2. The computing device of claim 1, further configured to extract features from the music to identify the markers of the singing segments and break segments using the machine learning model.

3. The computing device of claim 1, further configured to:

synchronize multiple lyric segments with one of the singing segments by dividing time duration of the singing segment by a number of the multiple lyric segments to derive singing sub-segments; and

synchronize individual multiple lyric segments with individual singing sub-segments;

wherein synchronizing the lyric segments with the singing segments or sub-segments is based on a machine learning synchronization model.

4. The computing device of claim 1, further configured to synchronize an individual lyric segment with multiple singing segments upon identifying the singing segments outnumber the lyric segments.

5. A computer-implemented method, comprising:

analyzing audio, using a processor, to extract features from the audio and identify voice segments in the audio where a human voice is present and to identify non-voice segments in proximity to the voice segments based on the extracted features;

identifying segmented text associated with the audio, the segmented text having text segments;

synchronizing the text segments to the voice segments using the processor; and

soliciting group-sourced corrections to correct the synchronizing of the text segments to the voice segments.

6. The method of claim 5, further comprising using machine learning to identify the voice segment by analyzing other classified audio of a same genre or including a similar voice.

7. The method of claim 5, further comprising using machine learning to identify the voice segment by analyzing other audio by the human voice.

8. The method of claim 5, further comprising analyzing the audio at predetermined intervals and classifying each interval based on whether the human voice is present.

9. The method of claim 8, wherein the predetermined intervals are less than a second.

10. The method of claim 8, wherein the predetermined intervals are milliseconds.

11. The method of claim 5, wherein the segmented text includes subtitles for a video.

12. The method of claim 5, wherein the segmented text is lyrics for a song.

13. The method of claim 5, wherein the segmented text is text of a book and the audio is an audio narration of the book.

14. The method of claim 5, further comprising identifying a break between multiple voice segments and associating a break between segments of the segmented text with the break between the multiple voice segments.

15. The method of claim 14, wherein the multiple voice segments each include multiple words.

16. The method of claim 14, wherein the multiple voice segments each include a single word and each segment of the segmented text includes a single word.
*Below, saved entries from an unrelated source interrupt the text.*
-- ==== Sys2Proof/Laws/KeepHardFault.lean ====
section
/-! SUPPORT. A held hard fault stands: every operation but CLEAR FAULTS and the resets leaves it (R177). -/
namespace Sys2Proof.Machine

open Sys2Proof

set_option linter.unusedSimpArgs false
set_option linter.unusedTactic false
set_option linter.unreachableTactic false
set_option linter.unnecessarySeqFocus false

variable {held : Occurrence × Nat} {seq : Nat}

theorem note_hard {k : FaultKind} {f : Faults} (h : HardHeld held seq f) : HardHeld held seq (f.note k) := by
  obtain ⟨h1, h2, h3⟩ := h
  cases k <;> exact ⟨h1, h2, h3⟩

/-- Taking an occurrence leaves a held hard fault and the sequence number (R177). -/
theorem capture_hard {o : Occurrence} {f : Faults} (h : HardHeld held seq f) : HardHeld held seq (f.capture o) := by
  obtain ⟨h1, h2, h3⟩ := h
  unfold Faults.capture Faults.outcome
  rw [h1]
  refine ⟨?_, ?_, h3⟩ <;> cases o.kind.hard <;> simp (maxDischargeDepth := 20) [h1, h2, h3]

@[simp] theorem setPort_hard (p c) (s : State) (h : HardHeld held seq s.faults) : HardHeld held seq (s.setPort p c).faults := by unfold State.setPort; (try dsimp only); (repeat' split) <;> first | with_reducible exact h | (simp (maxDischargeDepth := 20) [h]; done) | (simp_all (maxDischargeDepth := 20); done)

@[simp] theorem setTrack_hard (t tr) (s : State) (h : HardHeld held seq s.faults) : HardHeld held seq (s.setTrack t tr).faults := by unfold State.setTrack; (try dsimp only); (repeat' split) <;> first | with_reducible exact h | (simp (maxDischargeDepth := 20) [h]; done) | (simp_all (maxDischargeDepth := 20); done)

@[simp] theorem modTrack_hard (t f) (s : State) (h : HardHeld held seq s.faults) : HardHeld held seq (s.modTrack t f).faults := by unfold State.modTrack; (try dsimp only); (repeat' split) <;> first | with_reducible exact h | (simp (maxDischargeDepth := 20) [h]; done) | (simp_all (maxDischargeDepth := 20); done)

@[simp] theorem setLayer_hard (id l) (s : State) (h : HardHeld held seq s.faults) : HardHeld held seq (s.setLayer id l).faults := by unfold State.setLayer; (try dsimp only); (repeat' split) <;> first | with_reducible exact h | (simp (maxDischargeDepth := 20) [h]; done) | (simp_all (maxDischargeDepth := 20); done)

@[simp] theorem modLayer_hard (id f) (s : State) (h : HardHeld held seq s.faults) : HardHeld held seq (s.modLayer id f).faults := by unfold State.modLayer; (try dsimp only); (repeat' split) <;> first | with_reducible exact h | (simp (maxDischargeDepth := 20) [h]; done) | (simp_all (maxDischargeDepth := 20); done)

@[simp] theorem setWindow_hard (p w) (s : State) (h : HardHeld held seq s.faults) : HardHeld held seq (s.setWindow p w).faults := by unfold State.setWindow; (try dsimp only); (repeat' split) <;> first | with_reducible exact h | (simp (maxDischargeDepth := 20) [h]; done) | (simp_all (maxDischargeDepth := 20); done)

@[simp] theorem setSwitchPort_hard (p c) (s : State) (h : HardHeld held seq s.faults) : HardHeld held seq (s.setSwitchPort p c).faults := by unfold State.setSwitchPort; (try dsimp only); (repeat' split) <;> first | with_reducible exact h | (simp (maxDischargeDepth := 20) [h]; done) | (simp_all (maxDischargeDepth := 20); done)

@[simp] theorem offerTo_hard (p e) (s : State) (h : HardHeld held seq s.faults) : HardHeld held seq (s.offerTo p e).faults := by unfold State.offerTo; (try dsimp only); (repeat' split) <;> first | with_reducible exact h | (simp (maxDischargeDepth := 20) [h]; done) | (simp_all (maxDischargeDepth := 20); done)

@[simp] theorem raiseEvent_hard (e) (s : State) (h : HardHeld held seq s.faults) : HardHeld held seq (s.raiseEvent e).faults := by unfold State.raiseEvent; (try dsimp only); (repeat' split) <;> first | with_reducible exact h | (simp (maxDischargeDepth := 20) [h]; done) | (simp_all (maxDischargeDepth := 20); done)

@[simp] theorem raise_hard (k t l d) (s : State) (h : HardHeld held seq s.faults) : HardHeld held seq (s.raise k t l d).faults := by unfold State.raise; (try dsimp only); (repeat' split) <;> first | with_reducible exact h | (simp (maxDischargeDepth := 20) [h]; done) | (simp_all (maxDischargeDepth := 20); done)

@[simp] theorem takeFault_hard (o) (s : State) (h : HardHeld held seq s.faults) : HardHeld held seq (s.takeFault o).faults := by
  unfold State.takeFault
  have hc := capture_hard (o := o) (note_hard (k := o.kind) h)
  dsimp only
  split <;> exact hc

theorem allocate_hard (id : Nat) (s t : State) (h : HardHeld held seq s.faults) (e : s.allocate id = some t) : HardHeld held seq t.faults := by
  unfold State.allocate at e
  split at e
  · injection e with e; subst e; simp (maxDischargeDepth := 20) [h]
  · simp at e

@[simp] theorem fillReply_hard (p st tag code results) (s : State) (h : HardHeld held seq s.faults) : HardHeld held seq (s.fillReply p st tag code results).faults := by unfold State.fillReply; (try dsimp only); (repeat' split) <;> first | with_reducible exact h | (simp (maxDischargeDepth := 20) [h]; done) | (simp_all (maxDischargeDepth := 20); done)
17. A non-transitory computer-readable medium comprising computer-executable instructions which, when executed by a processor, implement a system, comprising:

an audio analysis module configured to analyze audio to identify a voice segment in the audio where a human voice is present;

a text analysis module configured to identify segments in text associated with the audio and identify the voice segment as trained using other audio;

a correlation module configured to determine a number of the segments of the text to associate with the voice segment; and

a synchronization module to associate the number of the segments of the text with the voice segment.

18. The computer-readable medium of claim 17, wherein machine learning module uses a support vector machine learning algorithm to learn to identify the voice segment based on the other audio.